IIUC, you can manually scale:
mm, MM = inputs.min(axis=(1,2)), inputs.max(axis=(1,2))
# save these for later use
joblib.dump((mm,MM), 'minmax.joblib')
def scale(inputs, mm, MM):
return (inputs - mm[:,None,None])/(MM-mm)[:,None,None]
# load pre-saved min & max
mm, MM = joblib.load('minmax.joblib')
# scaled inputs
scale(inputs, mm, MM)
I have a python 4D array with a general structure of:
tdata = [sample, x, y, channel]
with overarching dimensions of [10000, 5, 5, 12]
and I would like to do either a minmaxscaler, or a standardscaler on the data. The problem is that both scalers only accepts 2D data. If I wanted to scale across each [x,y] 2D channel for every sample, is there an efficient way of doing this opposed to trying:
for i in range(0,len(sample)):
for j in range(0,len(channel)):
transformed_tdata[i,:,:,j] = scaler.fit(tdata[i,:,:,j])

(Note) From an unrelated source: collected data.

-- ==== Sys2Proof/Tests/Slice0.lean ====
section
/-!
SUPPORT. Tests. Expected results are those of spec/95_test_vectors.md (V<n> and the numbered vectors), of the encodings of
spec/30_encoding.md, or worked by hand from the rule named. At the end, for every obligation that has hypotheses, states
and operands that meet them.
-/

namespace Sys2Proof.Tests

open Sys2Proof.Machine

/-! ### Helpers -/

/-- The next state that a result answers. -/
def next? (r : Result) : Option State :=
  match r with
  | .next s => some s
  | .fault _ => none
  | .refused _ => none

/-- The next state that an instruction answers. -/
def after (i : Instr) (s : State) : Option State := next? (exec i s)

/-- `CFG 3, 100000` has been accepted (R90). -/
def configured : State := { State.reset with delay := 3, rate := 100000 }

/-- A settled debouncer with an accepted level, inside a sample whose raw level is `level`. -/
def settled (deb level : Bool) : State :=
  { configured with started := true, debounced := some deb, prev := some deb, wires := ⟨level, false, false⟩ }

/-- The debouncer in Holdoff with a count. -/
def held (deb level : Bool) (count : Nat) : State :=
  { settled deb level with holdoff := true, holdCounter := count }

/-- A sample at `cur` with both pulse marks set and the previous level `p`; the markers are at the first falling edge. -/
def marked (ss es cur : Nat) (p d : Bool) : State :=
  { configured with
    started := true, idx := cur, debounced := some p, prev := some p, ss := some ss, es := some es
    byteStart := some ss, pairStart := some ss, wires := ⟨d, d, false⟩ }

/-- Bits as 0 and 1. -/
def bits (l : List Nat) : List Bool := l.map (· == 1)

/-- The twelve nibbles and thirteen marks of frame 1 of program P4, before the clears. -/
def frame1 : State :=
  { configured with
    started := true, idx := 4843
    nibbles := [0xA, 0xB, 0, 3, 0, 0xC, 0, 0, 0, 0, 0, 7]
    marks := [12, 332, 652, 972, 1292, 1612, 1932, 2252, 2572, 2892, 3212, 3532, 4843] }

/-! ### Well-formedness: one ill-formed term for each check -/

theorem test_wf_nop : WellFormed .default (.nop 0) = true ∧ WellFormed .default (.nop 1) = false := by decide
theorem test_wf_sample : WellFormed .default (.sample 0 true) = true ∧ WellFormed .default (.sample 1 true) = false := by decide
theorem test_wf_cfg_reserved : WellFormed .default (.cfg 0 3 1) = true ∧ WellFormed .default (.cfg 1 3 1) = false := by decide
theorem test_wf_cfg_delay : WellFormed .default (.cfg 0 99 1) = true ∧ WellFormed .default (.cfg 0 100 1) = false := by decide
theorem test_wf_reset : WellFormed .default (.reset 0) = true ∧ WellFormed .default (.reset 0x8000000000) = false := by decide
theorem test_wf_bit : WellFormed .default (.evtBit 1 0 9 3) = true ∧ WellFormed .default (.evtBit 2 0 0 0) = false := by decide
theorem test_wf_bit_raw : WellFormed .default (.evtBit 1 1 0 0) = false := by decide
theorem test_wf_reset_event : WellFormed .default (.evtReset 0 0 0 1) = true ∧ WellFormed .default (.evtReset 1 0 0 1) = false := by decide
theorem test_wf_byte : WellFormed .default (.evtByte 255 0 0 1) = true ∧ WellFormed .default (.evtByte 256 0 0 1) = false := by decide
theorem test_wf_dup : WellFormed .default (.evtDupCheck 511 0 0 1) = true ∧ WellFormed .default (.evtDupCheck 512 0 0 1) = false := by decide
theorem test_wf_vin :
    WellFormed .default (.evtInputVoltage 8531 4095 0 1) = true ∧ WellFormed .default (.evtInputVoltage 8532 4095 0 1) = false := by decide
theorem test_wf_vout :
    WellFormed .default (.evtOutputVoltage 230 230 0 1) = true ∧ WellFormed .default (.evtOutputVoltage 230 231 0 1) = false := by decide
theorem test_wf_fields :
    WellFormed .default (.evtReset 0 0 (2 ^ 64 - 1) (2 ^ 64 - 1)) = true ∧
      WellFormed .default (.evtReset 0 0 (2 ^ 64 - 1) (2 ^ 64)) = false := by decide
theorem test_wf_watt :
    WellFormed .default (.evtWattage 428 3000 0 1) = true ∧ WellFormed .default (.evtWattage 429 3000 0 1) = false := by decide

But then wouldn't each sample be independently scaled for each channel?
You're on the right track. If you want a scaler for each channel, you can reshape each channel of the data to be of shape (10000, 5*5). Each channel (which was previously 5x5) is now a length 25 vector, and the scaler will work. You'll have to transform your evaluation data in the same way with the scalers in channel_scalers.
import numpy as np
from sklearn.preprocessing import MinMaxScaler
n_channels = 12
tdata = np.random.rand(10000, 5, 5, n_channels)
tdata_transformed = np.zeros_like(tdata)
channel_scalers = []
for i in range(n_channels):
mmx = MinMaxScaler()
slc = tdata[:, :, :, i].reshape(10000, 5*5) # make it a bunch of row vectors
transformed = mmx.fit_transform(slc)
transformed = transformed.reshape(10000, 5, 5) # reshape it back to tiles
tdata_transformed[:, :, :, i] = transformed # put it in the transformed array
channel_scalers.append(mmx) # store the transform